The Earth’s ozone layer is vital for protecting all forms of life – from crops to humans – from the sun’s harmful radiation. This shield in the Earth’s stratosphere has been depleted for decades, putting life on the planet at risk, but new research from NOAA says there may now be a chance for at least partial recovery.
In new research, NOAA found that global concentrations of the harmful chemicals that damage the ozone layer have decreased by just over 50% in the mid-latitude stratosphere, to levels observed in 1980. The continued decline, said NOAA scientists, “the threat to the ozone layer recedes below a significant milestone in 2022.”
Although slower, concentrations have declined over Antarctica, where a hole in the ozone layer is seen every year. NOAA found that concentrations have decreased by 26% from peak values in the region in the ’90s.
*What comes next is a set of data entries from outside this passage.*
@[simp] theorem frame_grid_resetZones (s : State) : s.resetZones.frame.grid = s.frame.grid := by
  unfold State.resetZones
  rw [frame_forEach, frame_grid_mapZones]
  intro z t
  (repeat' split) <;> simp

@[simp] theorem frame_grid_resetPlan (s : State) : s.resetPlan.frame.grid = s.frame.grid := by
  simp [State.resetPlan]

@[simp] theorem frame_grid_resetLine (s : State) : s.resetLine.frame.grid = s.frame.grid := by
  unfold State.resetLine
  dsimp only
  (repeat' split) <;> simp

@[simp] theorem frame_grid_staleAll (s : State) : s.staleAll.frame.grid = s.frame.grid := by
  unfold State.staleAll
  rw [frame_forEach, frame_grid_mapPoller]
  exact fun c t => frame_reportChannel c.serial c.channel t

@[simp] theorem frame_grid_resetFieldAll (s : State) : s.resetFieldAll.frame.grid = s.frame.grid := by
  simp [State.resetFieldAll]

@[simp] theorem frame_grid_resetAll (tag : Byte) (s : State) : (s.resetAll tag).frame.grid = s.frame.grid := rfl

/-! ## The requests -/

/-- The KINDs of the requests that can change the grid: SET_TIME and the four of the grid (R103, R105 to R109). -/
def gridKinds : List Nat := [0x03, 0x12, 0x13, 0x14, 0x15]

/-- A request of any other KIND keeps the grid: its owner refuses it, answers it, or accepts it with an effect on the
other blocks. -/
theorem frame_grid_request {kind : Byte} (hk : kind.toNat ∉ gridKinds) (tag : Byte) (p : List Byte) (s : State) :
    (s.request kind tag p).frame.grid = s.frame.grid := by
  unfold State.request
  split
  case h_3 heq | h_18 heq | h_19 heq | h_20 heq | h_21 heq => exact absurd (by simp [heq, gridKinds]) hk
  all_goals
    refine frame_grid_frameTaken _ _ _ (fun s => ?_) s
    try dsimp only
    (repeat' split) <;> simp

/-- Only the commands that set the grid bring a frame of one of those KINDs. -/
theorem kind_not_mem_gridKinds {c : Instr} {f : HostFrame} (hf : c.frame? = some f) (hg : c.setsGrid = false) :
    f.kind.toNat ∉ gridKinds := by
  cases c
  case setTime | gridWindow | gridWrite | gridRead | gridSwap => cases hg
  case unknownKind kind tag p =>
    obtain ⟨hk, rfl⟩ := frame?_unknownKind_eq_some.mp hf
    simp only [isRequestKind, Bool.and_eq_false_iff, decide_eq_false_iff_not] at hk
    simp only [requestFrame, gridKinds, List.mem_cons, List.not_mem_nil, or_false]
    omega
  all_goals cases hf <;> simp [requestFrame, gridKinds]

/-! ## The effects of the timers, the pins and the lines -/

@[simp] theorem frame_grid_endSweep (s : State) : s.endSweep.frame.grid = s.frame.grid := by
  simp [State.endSweep]

@[simp] theorem frame_grid_trips (s : State) : s.trips.frame.grid = s.frame.grid := by
  unfold State.trips
  dsimp only
  split <;> simp

@[simp] theorem frame_startSpacing (op : FieldOp) (s : State) : (s.startSpacing op).frame = s.frame := by
  unfold State.startSpacing
  split <;> simp

@[simp] theorem frame_awaitReply (t : Turn) (ph : TurnPhase) (s : State) : (s.awaitReply t ph).frame = s.frame := by
  simp [State.awaitReply]

@[simp] theorem frame_frameSent (t : Turn) (e : Entry) (s : State) : (s.frameSent t e).frame = s.frame := by
  unfold State.frameSent
  dsimp only
  (repeat' split) <;> simp

@[simp] theorem frame_leaveTurn (i : Nat) (s : State) : (s.leaveTurn i).frame = s.frame := by
  unfold State.leaveTurn
  (repeat' split) <;> simp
In 2021, there was that hole– larger than the size of Antarctica itself, but now NOAA says the Antarctic ozone layer is projected to recover “sometime around 2070.”
International regulations and compliance management of these chemicals are the reason for the “slow but steady” three-decade progress, the agency said.
Stephen Montzka, senior scientist for NOAA’s Global Monitoring Laboratory, said the progress is great, but “at the same time, it’s a little humbling to realize that science is still a long way from being able to claim that a question the ozone depletion behind. us.”
Scientists have been closely monitoring the ozone since the 1980s, when certain man-made chemicals were found to have “severely damaged” the Earth’s vital protective layer. In 1987, just seven years after ozone depletion from the most prominent chemicals, every country in the world – for the first and only time ever – ratified a treaty, known as the Montreal Protocol, to regulate the chemicals to protect the Earth defend.
Among those man-made chemical compounds are chlorofluorocarbons (CFCs), which people began using in the 60s in air conditioners, aerosol spray cans, styrofoam and industrial cleaning products, according to the University’s Municipal Corporation for Atmospheric Research.
When used, the CFCs make their way up into the stratosphere, where ultraviolet radiation breaks down the compounds and releases chlorine atoms, which along with bromine, are dangerous to ozone, according to the EPA. These atoms are notorious for destroying ozone molecules – just one chlorine atom can destroy more than 100,000 ozone molecules, the agency said, adding that ozone “can be destroyed faster than it is created natural with these atoms.”
Hydrochlorofluorocarbons (HCFCs) were developed as a temporary alternative to CFCs, because they have a shorter atmospheric lifetime compared to CFCs and do not contribute as much reactive chlorine to the stratosphere. However, they still have the potential to “destroy stratospheric ozone,” according to NOAA, and production was banned in developed countries in 2020.
And while the success so far is promising, scientists said, the fight is not over.
“Ozone layer recovery is not a foregone conclusion,” they said in their report. “Full recovery is expected only with sustained reductions in atmospheric chlorine and bromine in the coming years and continued compliance with the production and consumption restrictions set out in the Protocol.”